The crash happens at datadotworld.config:FileConfig.__init__, at the line

os.makedirs(path.dirname(self._config_file_path))

The reason of this is that the single directory you can write at in AWS Lambda is /tmp. Note the environment variables (DW_AUTH_TOKEN, DW_CACHE_DIR, DW_TMP_DIR) were correctly (as can be seen from the following) configured in Lambda panel, and the two latter ones were pointed to /tmp/dw_cache/ and /tmp/dw_tmp/ directories, respectively.

Thus, we expect DW to look into environment variables but it still reaches out to the readonly filesystem. The mechanism of this is located at datadotworld._get_instance() function.

Manual solution is straightforward: we can use dw.DataDotWorld(config=dw.EnvConfig()).load_dataset(...) - that works perfectly.

However, ChainConfig seems to be built specifically for use cases like this, with the intention of automatically guessing what config to use without unwanted side effects from other configs.

Automatic Solution, step 1: FileConfig operations. This pull request moves over the FS-dependent code into a function of FileConfig and wraps self._config_parser into a lazy property. A test (however clumsy) is written. Proves to work with AWS Lambda, but not to the full extent.

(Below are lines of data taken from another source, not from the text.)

/-- Whether `x` may be served first of the requests `l` at a pseudo-channel: its level is the highest of theirs, and BG has its floor
of 1 in 64 slots while no URG 3 request waits (R279, R280). -/
def firstOf (s : State) (p : Nat × Nat) (l : List Xfer) (x : Xfer) : Bool :=
  let bgDue := !l.any (fun y => y.level == 1) && tgetD s.mem.bgSlots (p.1 * 32 + p.2) 0 ≥ 63 && l.any (fun y => y.level == 4)
  if bgDue then x.level == 4 else !l.any (fun y => y.level < x.level)

/-- Whether the controller may pick transfer `x` next: the oldest on its line, and among those the highest level with the BG
floor; a bank of the tidepool keeps the order on a line alone; a stack that changes frequency picks none (R101, R279, R280, R343).
Log entry 55 (DESIGN CHOICE). -/
def mayPick (s : State) (x : Xfer) : Bool :=
  !behind s x && match queueAt s x.fpa with
  | none => true
  | some p => !s.ck.changing.contains p.1 && firstOf s p (contenders s p) x

/-- Count the command slot a pick takes at its pseudo-channel (R280). -/
def countSlot (s : State) (x : Xfer) : State :=
  match queueAt s x.fpa with
  | none => s
  | some (n, pc) =>
    let k := n * 32 + pc
    let bgWaits := s.xl.xfers.any (fun e => waitsAt s (some (n, pc)) e.2 && e.2.level == 4)
    let v := if x.level = 4 || !bgWaits then 0 else min (tgetD s.mem.bgSlots k 0 + 1) 63
    { s with mem := { s.mem with bgSlots := tsetD s.mem.bgSlots k 0 v } }

/-- The request a transfer makes. -/
def Xfer.req (x : Xfer) : Req :=
  ⟨x.tag, x.src, x.fpa, x.acc, x.client.map (fun _ => (x.ctx, some x.dva)), .demand⟩

/-- The domain of the controller or bank that an FPA addresses; management's where it decodes to nothing (R3, R93, R330). -/
def fpaDomain (s : State) (fpa : Nat) : Nat :=
  match decodeFpa s fpa with
  | .tidepool b _ => 80 + b / 64
  | .nothing => 94
  | _ => targetUnit s fpa - 0xB000

/-- Perform transfer `id`, which its controller or bank has picked (R101, R144). -/
def serveXfer (s : State) (link : Bool) (id : Nat) (x : Xfer) : State :=
  let (r, s) := memAccess (countSlot s x) link x.req
  setXfer s id { x with stage := match r with | some r => .done r | none => .suppressed }

/-- Perform waiting transfer `id` at its controller or bank, when it may be picked (R101, R144). -/
def performXfer (s : State) (id : Nat) (link : Bool) (kind : Access → Bool) (tp : Bool) : Ans :=
  match tfind s.xl.xfers id with
  | none => .next s
  | some x =>
    let isTp := match decodeFpa s x.fpa with | .tidepool _ _ => true | _ => false
    if x.stage == .waiting && kind x.acc && isTp == tp && mayPick s x then
      atDomain s (fpaDomain s x.fpa) (serveXfer s link id x)
    else .next s

/-- Put a waiting transfer into a list that its controller serves in order. -/
def byOrder (e : Nat × Xfer) : List (Nat × Xfer) → List (Nat × Xfer)
  | [] => [e]
  | f :: l => if e.2.order < f.2.order then e :: f :: l else f :: byOrder e l

/-- The transactions that wait on a line, oldest first (R101). -/
def waitingOn (s : State) (fpa : Nat) : List (Nat × Xfer) :=
  (s.xl.xfers.filter (fun e => e.2.stage == .waiting && sameLine e.2.fpa fpa)).foldr byOrder []

/-- The transfer of a list that has waited longest. -/
def oldest (l : List (Nat × Xfer)) : Option (Nat × Xfer) := (l.foldr byOrder []).head?

/-- The waiting transfer that a controller or bank serves before request `x`, which arrives now: one on its line, or at its
pseudo-channel one that goes before it in the order of R279 and R280; none when it is the request's turn (R101). -/
def turnBefore (s : State) (x : Xfer) : Option (Nat × Xfer) :=
  match queueAt s x.fpa with
  | none => (waitingOn s x.fpa).head?
  | some p =>
    let l := if behind s x then contenders s p else x :: contenders s p
    if !behind s x && firstOf s p l x then none
    else oldest (s.xl.xfers.filter (fun e => waitsAt s (some p) e.2 && !behind s e.2 && firstOf s p l e.2))

/-- Serve what goes before a request that arrives now, one transfer at a time. -/
def serveBefore : Nat → Xfer → State → State
  | 0, _, s => s
  | n + 1, x, s =>
    match turnBefore s x with
    | none => s
    | some (id, y) => serveBefore n x (serveXfer s false id y)

/-- A request arrives at its controller or bank and has its turn there: what goes before it is served first, and it takes its slot
(R101, R279, R280). Log entry 55 (DESIGN CHOICE). -/
def takeTurn (s : State) (q : Req) : State :=
  let (cls, urg) := classOf s q.src
  let x : Xfer := ⟨q.tag, q.src, none, 0, 0, 64, q.acc, q.fpa, false, cls, urg, false, false, none, false, s.xl.nextOrder, .waiting⟩
  countSlot (serveBefore s.xl.xfers.length x s) x

/-- Perform an access that arrives at its controller or bank now, when it has its turn there (R101, R279). -/
def accessNow (s : State) (q : Req) : Option Resp × State := memAccess (takeTurn s q) false q

/-- A transaction of management that no regulator meters, counted as such; it is performed as if a frequency change of its stack had
ended (R276, R343). Log entry 55 (DESIGN CHOICE). -/
def mgmtCharge (s : State) (fpa : Nat) : State := if charged s fpa then addCtr s C.BW_FAB_UNREG 64 else s

/-- One read-modify-write of a line by management, as a partial write whose bytes `f` takes from the old line; where `f` gives
none, nothing is written. The old line, when it was performed (R101, R123, R229). -/
def mgmtModify (s : State) (fpa : Nat) (f : Line → Option Line) : Option Line × State :=
  let q : Req := ⟨16, 0x9000, fpa, .write 0 0, none, .rmw⟩
  let s := takeTurn (mgmtCharge s fpa) q
  match decodeFpa s fpa with
  | .data g =>
    match scAccess s g false q (fun l => (f l, .data l)) with
    | (some (.data l), s) => (some l, s)
    | (_, s) => (none, s)
  | _ => (none, s)

/-- A management access by FPA of an agent that has no tag of its own, such as the object unit: data, or an error. -/
def mgmtAccess (s : State) (fpa : Nat) (acc : Access) : Option Resp × State :=
  accessNow (mgmtCharge s fpa) ⟨16, 0x9000, fpa, acc, none, .demand⟩

/-- Whether an access is a read. -/
def isReadAcc (a : Access) : Bool := a == .read
/-- Whether an access is a partial write. -/
def isPartialWrite (a : Access) : Bool := match a with | .write en _ => en != BitVec.allOnes 64 | _ => false
/-- Whether an access is the given atomic. -/
def isAtom (op : AtomOp) (a : Access) : Bool := match a with | .atomic o _ _ _ _ => o == op | _ => false

/-- SC_READ (R118, R119). -/
def execScRead (id : Nat) (linkBad : Bool) (s : State) : Ans := performXfer s id linkBad isReadAcc false
/-- SC_FULL_WRITE (R122). -/
def execScFullWrite (id : Nat) (s : State) : Ans := performXfer s id false isFullWrite false
/-- SC_PARTIAL_WRITE (R123). -/
def execScPartialWrite (id : Nat) (linkBad : Bool) (s : State) : Ans := performXfer s id linkBad isPartialWrite false
/-- ATOMIC_ADD (R102). -/
def execAtomicAdd (id : Nat) (s : State) : Ans := performXfer s id false (isAtom .add) false
/-- ATOMIC_SWAP (R102). -/
def execAtomicSwap (id : Nat) (s : State) : Ans := performXfer s id false (isAtom .swap) false
/-- ATOMIC_CAS (R102). -/
def execAtomicCas (id : Nat) (s : State) : Ans := performXfer s id false (isAtom .cas) false
/-- ATOMIC_UMIN (R102). -/
def execAtomicUmin (id : Nat) (s : State) : Ans := performXfer s id false (isAtom .umin) false
/-- ATOMIC_UMAX (R102). -/
def execAtomicUmax (id : Nat) (s : State) : Ans := performXfer s id false (isAtom .umax) false
/-- ATOMIC_AND (R102). -/
def execAtomicAnd (id : Nat) (s : State) : Ans := performXfer s id false (isAtom .and) false
/-- ATOMIC_OR (R102). -/
def execAtomicOr (id : Nat) (s : State) : Ans := performXfer s id false (isAtom .or) false
/-- ATOMIC_XOR (R102). -/
def execAtomicXor (id : Nat) (s : State) : Ans := performXfer s id false (isAtom .xor) false
/-- TIDEPOOL_READ (R127, R128). -/
def execTidepoolRead (id : Nat) (s : State) : Ans := performXfer s id false isReadAcc true
/-- TIDEPOOL_WRITE (R127, R128). -/
def execTidepoolWrite (id : Nat) (s : State) : Ans := performXfer s id false (fun a => a != .read) true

It crashes:

...
  File "/var/task/datadotworld/__init__.py", line 101, in load_dataset
    auto_update=auto_update)
  File "/var/task/datadotworld/datadotworld.py", line 152, in load_dataset
    dataset_key, cache_dir)
  File "/var/task/datadotworld/client/api.py", line 494, in download_datapackage
    shutil.move(unzipped_dir, dest_dir)
   ...
  File "/var/lang/lib/python3.7/os.py", line 221, in makedirs
    mkdir(name, mode)

Why?

Automatic Solution, step 2: Cache dir. Research shows that ChainConfig is looping through all configs in its chain and fetching the first one which returns a non-None value for the field it is in need right now. That's what happens for cache_dir, which is hardcoded in DefaultConfig to be path.expanduser('~/.dw/cache'). Since InlineConfig is the first element in the chain and directly derives this field from DefaultConfig, - ChainConfig never even asks EnvConfig for this field. Using the default config chain mechanism, we can never override cache_dir.

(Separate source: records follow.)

/-- Take the head of the free list as a Live object (R227, R228). Log entry 28 (DESIGN CHOICE). -/
def create (s : State) (c base ctx : Nat) (anyctx : Bool) (size : Nat) : ObAns × State :=
  let hd := headsOf s c
  if size = 0 then (.plain .badarg, s)
  else if hd.free = 0 then (.plain .nospace, incCtr s (C.OB_CV_NOSPACE c))
  else match modEnt s c hd.head (fun e => some ⟨base, ctx, anyctx, size, 1, false, false, e.inc, 1, 0, 0, false, 0⟩) with
    | (some e, s) =>
      let s := setHeads s c ⟨hd.free - 1, e.base % 2 ^ 24, hd.tail⟩
      (⟨.ok, href hd.head e.inc, 0⟩, countLive s c 1 0)
    | (none, s) => (.plain .badref, s)

/-- OB_CREATE (R227, R228). -/
def execObCreate (q : Requester) (c : CoveId) (s : State) : Ans :=
  obCmd s q c (fun s =>
    let a1 := obArg s q c 1
    create s c (obArg s q c 0 + 2 ^ 32 * bits a1 0 16) (bits a1 16 12) (bit a1 28)
      (obArg s q c 2 + 2 ^ 32 * bits (obArg s q c 3) 0 12))

/-- OB_HOLD: the host half of a Live object is incremented, sticking at its maximum (R226, R227). -/
def execObHold (q : Requester) (c : CoveId) (s : State) : Ans :=
  obCmd s q c (fun s =>
    match modRef s c (obArg s q c 0) (fun e => if e.state = 1 then e.incHost else none) with
    | (some e, s) =>
      if e.state ≠ 1 then (.plain .badref, s)
      else (.plain .ok, if !e.hsat && e.host == 65535 then incCtr s (C.OB_CV_SAT c) else s)
    | (none, s) => (.plain .badref, s))

/-- Whether a DROP acts on an entry: Live or Zombie, with a host half above 0 (R226, R227, R229). -/
def ObjEnt.droppable (e : ObjEnt) : Bool := (e.state == 1 || e.state == 2) && !e.hsat && e.host != 0

/-- OB_DROP: the host half of a Live or Zombie object is decremented; never below 0 (R226, R227, R229). -/
def execObDrop (q : Requester) (c : CoveId) (s : State) : Ans :=
  obCmd s q c (fun s =>
    let r := obArg s q c 0
    match modRef s c r (fun e => if e.droppable then some e.decHost.settled else none) with
    | (some e, s) =>
      if e.state ≠ 1 && e.state ≠ 2 then (.plain .badref, s)
      else if e.hsat then (.plain .ok, s)
      else if e.host = 0 then (.plain .badarg, s)
      else (.plain .ok, reclaimed s c (r % 2 ^ 24) e.decHost)
    | (none, s) => (.plain .badref, s))

/-- The Zombie a FREE makes of an entry, with its reclaim event (R227). -/
def toZombie (e : ObjEnt) (rev : Nat) (revEn : Bool) (rval : Nat) : ObjEnt :=
  { e with state := 2, host := (if e.hsat then e.host else e.host - 1), rev := rev, revEn := revEn, rval := rval }

/-- OB_FREE: a Live object becomes a Zombie with its reclaim event; a Zombie is refused (R227, R229). Log entry 28 (DESIGN CHOICE). -/
def execObFree (q : Requester) (c : CoveId) (s : State) : Ans :=
  obCmd s q c (fun s =>
    let r := obArg s q c 0
    let a1 := obArg s q c 1
    let z (e : ObjEnt) : ObjEnt := toZombie e (bits a1 0 16) (bit a1 16) (obVal s q c)
    match modRef s c r (fun e => if e.state = 1 && (e.hsat || e.host != 0) then some (z e).settled else none) with
    | (some e, s) =>
      if e.state ≠ 1 then (.plain .badref, s)
      else if !e.hsat && e.host = 0 then (.plain .badarg, s)
      else (.plain .ok, reclaimed (countLive (dropLookup s c (r % 2 ^ 24)) c (-1) 1) c (r % 2 ^ 24) (z e))
    | (none, s) => (.plain .badref, s))

/-- OB_QUERY: bytes 8–11 and 16–19 of the entry (R224). -/
def execObQuery (q : Requester) (c : CoveId) (s : State) : Ans :=
  obCmd s q c (fun s =>
    match refEnt s c (obArg s q c 0) with
    | (some e, s) => (⟨.ok, leAt e.bytes 8 4, leAt e.bytes 16 4⟩, s)
    | (none, s) => (.plain .badref, s))

/-! ### Graph slots, R240, R242 -/

/-- A graph slot of a cove. -/
def graphOf (s : State) (c i : Nat) : GraphSlot := tgetD s.ob.graphs (c * 256 + i) ⟨none, 0⟩
/-- The state with a graph slot set. -/
def setGraph (s : State) (c i : Nat) (g : GraphSlot) : State :=
  { s with ob := { s.ob with graphs := tsetD s.ob.graphs (c * 256 + i) ⟨none, 0⟩ g } }

/-- G_SET: the new image's device half is incremented, the old one's decremented, GEN advances (R242). -/
def execGSet (q : Requester) (c : CoveId) (s : State) : Ans :=
  obCmd s q c (fun s =>
    let i := bits (obArg s q c 0) 0 8
    let r := obArg s q c 1
    let g := graphOf s c i
    match refEnt s c r with
    | (some e, s) =>
      if e.state ≠ 1 then (.plain .badref, s)
      else if g.gen = 2 ^ 32 - 1 then (.plain .genx, s)
      else match incDev s c (r % 2 ^ 24) with
        | (false, s) => (.plain .badref, s)
        | (true, s) =>
          let s := match g.href with | some old => decDev s c (old % 2 ^ 24) | none => s
          (⟨.ok, g.gen + 1, 0⟩, setGraph s c i ⟨some r, g.gen + 1⟩)
    | (none, s) => (.plain .badref, s))

/-- G_CLEAR: the image's reference is dropped and GEN becomes 0 (R242). -/
def execGClear (q : Requester) (c : CoveId) (s : State) : Ans :=
  obCmd s q c (fun s =>
    let i := bits (obArg s q c 0) 0 8
    let s := match (graphOf s c i).href with | some old => decDev s c (old % 2 ^ 24) | none => s
    (.plain .ok, setGraph s c i ⟨none, 0⟩))

/-! ### The area, R218 -/

/-- OB_AREA_ENABLE: a write of OB_AREA with EN 1; ignored while EN is 1 (R218). -/
def execObAreaEnable (q : Requester) (c : CoveId) (v : Word) (s : State) : Ans :=
  let g := bits v.toNat 0 13
  let l := bits v.toNat 16 5
  let ok := coveExists s c && decide (10 ≤ l ∧ l ≤ 24) && ownsGranules s c g (areaSpan l)
  atFabric s q
    (if flag s (F.OB_AREA_EN c) then s
     else
      let s := setFld (setFld s (F.OB_AREA_GRANULE c) g) (F.OB_AREA_LOG2 c) l
      if ok then setFlag (setFlag s (F.OB_AREA_EN c) true) (F.OB_AREA_STATUS_INIT c) true
      else setFlag s (F.OB_AREA_STATUS_ERR c) true)

/-- One line write of the area's initialisation, when it has its turn at the controller: like a zero-fill write, it is not counted
by the range's use counter and not stopped by it (R101, R103, R116, R218). -/
def initLine (s : State) (fpa : Nat) (l : Line) : State :=
  let q : Req := ⟨16, 0x9000, fpa, .write (BitVec.allOnes 64) l, none, .demand⟩
  let s := takeTurn (mgmtCharge s fpa) q
  match decodeFpa s fpa with
  | .data g =>
    let (n, sda) := placeByte (dataPer s) g (granOf s g).mode (fpa % 2 ^ 28)
    if flag s (F.SC_STATUS_TRAINED n) then (sendLineTo s n sda (writeKid s g) l (granCove s g) false q).2 else s
  | _ => s

/-- Write `n` zero lines from byte `off` of the area. Log entry 20 (DESIGN CHOICE). -/
def zeroArea (s : State) (c off n : Nat) : State :=
  (List.range n).foldl (fun s i =>
    initLine s (areaFpa s c (off + 64 * i)) 0) s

I am removing this default declaration from DefaultConfig and moving it over to FileConfig where it does not bother me, but I realize a) this might be a backwards incompatible change and b) there is no actual reason to put the default value specifically into FileConfig. The more correct mechanism would be probably to poll all configs in the chain and, only if none of them returned a valid value, get a default value out of the sleeve.

Would be happy to hear feedback and thoughts.

anatoly-scherbakov avatar Jun 21 '19 13:06 anatoly-scherbakov

@anatoly-scherbakov thanks for the pull request. I'm also surprised that setting DW_CACHE_DIR, DW_TMP_DIR didn't work by default, so thanks for digging in further and figuring out why they don't work. Getting this library to work seamlessly on a lambda and respect the ENV based configs is definitely a good move forward.

I'll circle back with members of the team to determine the best course of action.

markmarkoh avatar Jun 21 '19 14:06 markmarkoh

Also, sorry about the issues with the unit tests. I've put a fix in and if you merge master, those should be good now.

laconc avatar Jul 12 '19 16:07 laconc